theorem execDsgOkAssert_keep {s t : State} {k : Fin 2} (h : Keep s t) : Keeps s (execDsgOkAssert k t) := by
  unfold execDsgOkAssert
  repeat' first
    | with_reducible assumption
    | with_reducible apply State.onStrCh_keep
    | with_reducible apply Keeps.next

theorem execNtcRecover_keep {s t : State} {k : Fin 2} {j : Fin 2} (h : Keep s t) : Keeps s (execNtcRecover k j t) := by
  unfold execNtcRecover
  repeat' first
    | with_reducible assumption
    | with_reducible apply State.onStrCh_keep
    | with_reducible apply State.advanceTo_keep
    | with_reducible apply Keeps.next
    | split

theorem execEndOfDischarge_keep {s t : State} {k : Fin 2} (h : Keep s t) : Keeps s (execEndOfDischarge k t) := by
  unfold execEndOfDischarge
  repeat' first
    | with_reducible assumption
    | with_reducible apply State.gaugeSnap_keep
    | with_reducible apply State.strEod_keep
    | with_reducible apply State.advanceTo_keep
    | with_reducible apply Keeps.next
    | split

theorem execStringRetry_keep {s t : State} {k : Fin 2} (h : Keep s t) : Keeps s (execStringRetry k t) := by
  unfold execStringRetry
  repeat' first
    | with_reducible assumption
    | with_reducible apply State.strTo_keep
    | with_reducible apply State.advanceTo_keep
    | with_reducible apply Keeps.next
    | split

theorem execStringFastTrip_keep {s t : State} {k : Fin 2} {i : Int} (h : Keep s t) : Keeps s (execStringFastTrip k i t) := by
  unfold execStringFastTrip
  repeat' first
    | with_reducible assumption
    | with_reducible apply State.strTrip_keep
    | with_reducible apply Keeps.next
    | split

theorem execStringOvertempTrip_keep {s t : State} {k : Fin 2} (h : Keep s t) : Keeps s (execStringOvertempTrip k t) := by
  unfold execStringOvertempTrip
  repeat' first
    | with_reducible assumption
    | with_reducible apply State.strTrip_keep
    | with_reducible apply Keeps.next
    | split

theorem execPackOvervoltage_keep {s t : State} {k : Fin 2} {v : Nat} {held : Nat} (h : Keep s t) :
    Keeps s (execPackOvervoltage k v held t) := by
  unfold execPackOvervoltage
  repeat' first
    | with_reducible assumption
    | with_reducible apply State.raise_keep
    | with_reducible apply State.onStrCh_keep
    | with_reducible apply Keeps.next
    | split

theorem execChargerTick_keep {s t : State} (h : Keep s t) : Keeps s (execChargerTick t) := by
  unfold execChargerTick
  repeat' first
    | with_reducible assumption
    | with_reducible apply State.chgJudge_keep
    | with_reducible apply State.each_keep
    | with_reducible apply State.chgTick_keep
    | with_reducible apply Keeps.next
    | with_reducible apply Keep.foldl
    | with_reducible (intro _ _)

- _Exercise objective_
The word "theorem" occurs in some lines of the data above; report how many such lines there are, with no other words.

- _Your response_
8